What is needed here is a verbatim copy of the records that follow.

[Records drawn from a dataset]
****************************************

/-- The images of a copy share no address. -/
theorem Copying.images_apart (ha : s.cfg.Admitted) : src + s.cfg.imageLen ≤ dst ∨ dst + s.cfg.imageLen ≤ src := by
  obtain ⟨-, -, -, -, -, -, -, -, hfit, -⟩ := admitted_geometry ha
  rcases hc with ⟨-, rfl, rfl⟩ | ⟨-, rfl, rfl⟩
  · exact .inl hfit
  · exact .inr hfit

end Copying

/-! ### The copy's ERASE and WRITE (44 R208, R209) -/

/-- The state once the copy's ERASE has erased the segment `fe_seg` of the image at `dst`. -/
def segmentErased (s : State) (dst : Nat) : State :=
  { s with flash := s.flash.clear (dst + s.feSeg * s.cfg.segSize) s.cfg.segSize, feOp := .write, feOff := 0 }

/-- The state once the copy's WRITE has brought its word from `src` to `dst`, or skipped an erased one. -/
def wordCopied (s : State) (src dst : Nat) : State :=
  if flashWord s (src + copyOffset s) = s.cfg.erasedWord then s
  else withWord s (dst + copyOffset s) (flashWord s (src + copyOffset s))

/-- The engine's position after the word at `fe_off`: the next word, the next segment's erase, or FINISH. -/
def pastWord (s : State) : State :=
  if s.feOff + 2 = s.cfg.segSize then
    { s with feOff := 0, feSeg := s.feSeg + 1, feOp := if s.feSeg + 1 < s.cfg.nseg then .erase else .finish }
  else { s with feOff := s.feOff + 2 }

theorem pastWord_within {s : State} (h : s.feOff + 2 ≠ s.cfg.segSize) :
    pastWord s = { s with feOff := s.feOff + 2 } := if_neg h

theorem pastWord_last {s : State} (h : s.feOff + 2 = s.cfg.segSize) :
    pastWord s = { s with
      feOff := 0, feSeg := s.feSeg + 1, feOp := if s.feSeg + 1 < s.cfg.nseg then .erase else .finish } := if_pos h

@[simp] theorem flashByte_pastWord (s : State) (x : Nat) : flashByte (pastWord s) x = flashByte s x := by
  unfold pastWord
  split <;> rfl

theorem wordCopied_eq (s : State) (src dst : Nat) : ∃ flash, wordCopied s src dst = { s with flash := flash } := by
  unfold wordCopied
  split <;> exact ⟨_, rfl⟩

theorem flashByte_segmentErased (s : State) (dst x : Nat) :
    flashByte (segmentErased s dst) x =
      if dst + s.feSeg * s.cfg.segSize ≤ x ∧ x < dst + s.feSeg * s.cfg.segSize + s.cfg.segSize then s.cfg.erasedByte
      else flashByte s x := flashByte_clear s _ _ x

/-- The bytes a word write leaves, by address (20 R58). -/
theorem flashByte_withWord (s : State) (a : Nat) (w : Word16) (x : Nat) :
    flashByte (withWord s a w) x =
      if x = a then programByte s.cfg (flashByte s x) (lo8 w)
      else if x = a + 1 then programByte s.cfg (flashByte s x) (hi8 w) else flashByte s x := by
  split
  · rename_i h0
    rw [h0, flashByte_withWord_low]
  · rename_i h0
    split
    · rename_i h1
      rw [h1, flashByte_withWord_high]
    · rename_i h1
      exact flashByte_withWord_other s w h0 h1

theorem flashByte_wordCopied_erased {s : State} {src dst : Nat}
    (h : flashWord s (src + copyOffset s) = s.cfg.erasedWord) (x : Nat) :
    flashByte (wordCopied s src dst) x = flashByte s x := by rw [wordCopied, if_pos h]

theorem flashByte_wordCopied {s : State} {src dst : Nat} (h : flashWord s (src + copyOffset s) ≠ s.cfg.erasedWord)
    (x : Nat) :
    flashByte (wordCopied s src dst) x =
      if x = dst + copyOffset s then programByte s.cfg (flashByte s x) (flashByte s (src + copyOffset s))
      else if x = dst + copyOffset s + 1 then
        programByte s.cfg (flashByte s x) (flashByte s (src + copyOffset s + 1))
      else flashByte s x := by
  rw [wordCopied, if_neg h, flashByte_withWord, flashWord, lo8_le16, hi8_le16]

section CopySteps

variable {s : State} {src dst : Nat} (ha : s.cfg.Admitted) (hc : Copying s src dst)
include hc

theorem exec_flashStep_of_copy_erase (hop : s.feOp = .erase) : exec .flashStep s = finish (copyErase s) := by
  show execFlashStep s = _
  rcases hc.state with hf | hf <;> simp only [execFlashStep, hf, hop]

theorem exec_flashStep_of_copy_write (hop : s.feOp = .write) : exec .flashStep s = finish (copyWrite s) := by
  show execFlashStep s = _
  rcases hc.state with hf | hf <;> simp only [execFlashStep, hf, hop]

include ha

theorem exec_flashStep_copyErase (hseg : s.feSeg < s.cfg.nseg) (hop : s.feOp = .erase) :
    exec .flashStep s = .next (segmentErased s dst) := by
  obtain ⟨hal, hin⟩ := copy_segment ha hseg
  rw [hc.copyDst_eq] at hal hin
  have hbase := segmentBase_aligned hal
  rw [exec_flashStep_of_copy_erase hc hop, copyErase, hc.copyDst_eq, flashErase_ok (by rw [hbase]; exact hin), hbase]
  rfl

theorem copyWord_wordCopied (hseg : s.feSeg < s.cfg.nseg) (hoff : s.feOff < s.cfg.segSize)
    (heven : s.feOff % 2 = 0) : copyWord (flashWord s (src + copyOffset s)) s = .ok (wordCopied s src dst) := by
  obtain ⟨he, hin⟩ := copy_word ha hseg hoff heven (copyDst_range ha)
  rw [copyWord, wordCopied, ← hc.copyDst_eq]
  split
  · rfl
  · exact flashWriteWord_withWord he hin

****************************************

**Output of the exercise:**
/-- The images of a copy share no address. -/
theorem Copying.images_apart (ha : s.cfg.Admitted) : src + s.cfg.imageLen ≤ dst ∨ dst + s.cfg.imageLen ≤ src := by
  obtain ⟨-, -, -, -, -, -, -, -, hfit, -⟩ := admitted_geometry ha
  rcases hc with ⟨-, rfl, rfl⟩ | ⟨-, rfl, rfl⟩
  · exact .inl hfit
  · exact .inr hfit

end Copying

/-! ### The copy's ERASE and WRITE (44 R208, R209) -/

/-- The state once the copy's ERASE has erased the segment `fe_seg` of the image at `dst`. -/
def segmentErased (s : State) (dst : Nat) : State :=
  { s with flash := s.flash.clear (dst + s.feSeg * s.cfg.segSize) s.cfg.segSize, feOp := .write, feOff := 0 }

/-- The state once the copy's WRITE has brought its word from `src` to `dst`, or skipped an erased one. -/
def wordCopied (s : State) (src dst : Nat) : State :=
  if flashWord s (src + copyOffset s) = s.cfg.erasedWord then s
  else withWord s (dst + copyOffset s) (flashWord s (src + copyOffset s))

/-- The engine's position after the word at `fe_off`: the next word, the next segment's erase, or FINISH. -/
def pastWord (s : State) : State :=
  if s.feOff + 2 = s.cfg.segSize then
    { s with feOff := 0, feSeg := s.feSeg + 1, feOp := if s.feSeg + 1 < s.cfg.nseg then .erase else .finish }
  else { s with feOff := s.feOff + 2 }

theorem pastWord_within {s : State} (h : s.feOff + 2 ≠ s.cfg.segSize) :
    pastWord s = { s with feOff := s.feOff + 2 } := if_neg h

theorem pastWord_last {s : State} (h : s.feOff + 2 = s.cfg.segSize) :
    pastWord s = { s with
      feOff := 0, feSeg := s.feSeg + 1, feOp := if s.feSeg + 1 < s.cfg.nseg then .erase else .finish } := if_pos h

@[simp] theorem flashByte_pastWord (s : State) (x : Nat) : flashByte (pastWord s) x = flashByte s x := by
  unfold pastWord
  split <;> rfl

theorem wordCopied_eq (s : State) (src dst : Nat) : ∃ flash, wordCopied s src dst = { s with flash := flash } := by
  unfold wordCopied
  split <;> exact ⟨_, rfl⟩

theorem flashByte_segmentErased (s : State) (dst x : Nat) :
    flashByte (segmentErased s dst) x =
      if dst + s.feSeg * s.cfg.segSize ≤ x ∧ x < dst + s.feSeg * s.cfg.segSize + s.cfg.segSize then s.cfg.erasedByte
      else flashByte s x := flashByte_clear s _ _ x

/-- The bytes a word write leaves, by address (20 R58). -/
theorem flashByte_withWord (s : State) (a : Nat) (w : Word16) (x : Nat) :
    flashByte (withWord s a w) x =
      if x = a then programByte s.cfg (flashByte s x) (lo8 w)
      else if x = a + 1 then programByte s.cfg (flashByte s x) (hi8 w) else flashByte s x := by
  split
  · rename_i h0
    rw [h0, flashByte_withWord_low]
  · rename_i h0
    split
    · rename_i h1
      rw [h1, flashByte_withWord_high]
    · rename_i h1
      exact flashByte_withWord_other s w h0 h1

theorem flashByte_wordCopied_erased {s : State} {src dst : Nat}
    (h : flashWord s (src + copyOffset s) = s.cfg.erasedWord) (x : Nat) :
    flashByte (wordCopied s src dst) x = flashByte s x := by rw [wordCopied, if_pos h]

theorem flashByte_wordCopied {s : State} {src dst : Nat} (h : flashWord s (src + copyOffset s) ≠ s.cfg.erasedWord)
    (x : Nat) :
    flashByte (wordCopied s src dst) x =
      if x = dst + copyOffset s then programByte s.cfg (flashByte s x) (flashByte s (src + copyOffset s))
      else if x = dst + copyOffset s + 1 then
        programByte s.cfg (flashByte s x) (flashByte s (src + copyOffset s + 1))
      else flashByte s x := by
  rw [wordCopied, if_neg h, flashByte_withWord, flashWord, lo8_le16, hi8_le16]

section CopySteps

variable {s : State} {src dst : Nat} (ha : s.cfg.Admitted) (hc : Copying s src dst)
include hc

theorem exec_flashStep_of_copy_erase (hop : s.feOp = .erase) : exec .flashStep s = finish (copyErase s) := by
  show execFlashStep s = _
  rcases hc.state with hf | hf <;> simp only [execFlashStep, hf, hop]

theorem exec_flashStep_of_copy_write (hop : s.feOp = .write) : exec .flashStep s = finish (copyWrite s) := by
  show execFlashStep s = _
  rcases hc.state with hf | hf <;> simp only [execFlashStep, hf, hop]

include ha

theorem exec_flashStep_copyErase (hseg : s.feSeg < s.cfg.nseg) (hop : s.feOp = .erase) :
    exec .flashStep s = .next (segmentErased s dst) := by
  obtain ⟨hal, hin⟩ := copy_segment ha hseg
  rw [hc.copyDst_eq] at hal hin
  have hbase := segmentBase_aligned hal
  rw [exec_flashStep_of_copy_erase hc hop, copyErase, hc.copyDst_eq, flashErase_ok (by rw [hbase]; exact hin), hbase]
  rfl

theorem copyWord_wordCopied (hseg : s.feSeg < s.cfg.nseg) (hoff : s.feOff < s.cfg.segSize)
    (heven : s.feOff % 2 = 0) : copyWord (flashWord s (src + copyOffset s)) s = .ok (wordCopied s src dst) := by
  obtain ⟨he, hin⟩ := copy_word ha hseg hoff heven (copyDst_range ha)
  rw [copyWord, wordCopied, ← hc.copyDst_eq]
  split
  · rfl
  · exact flashWriteWord_withWord he hin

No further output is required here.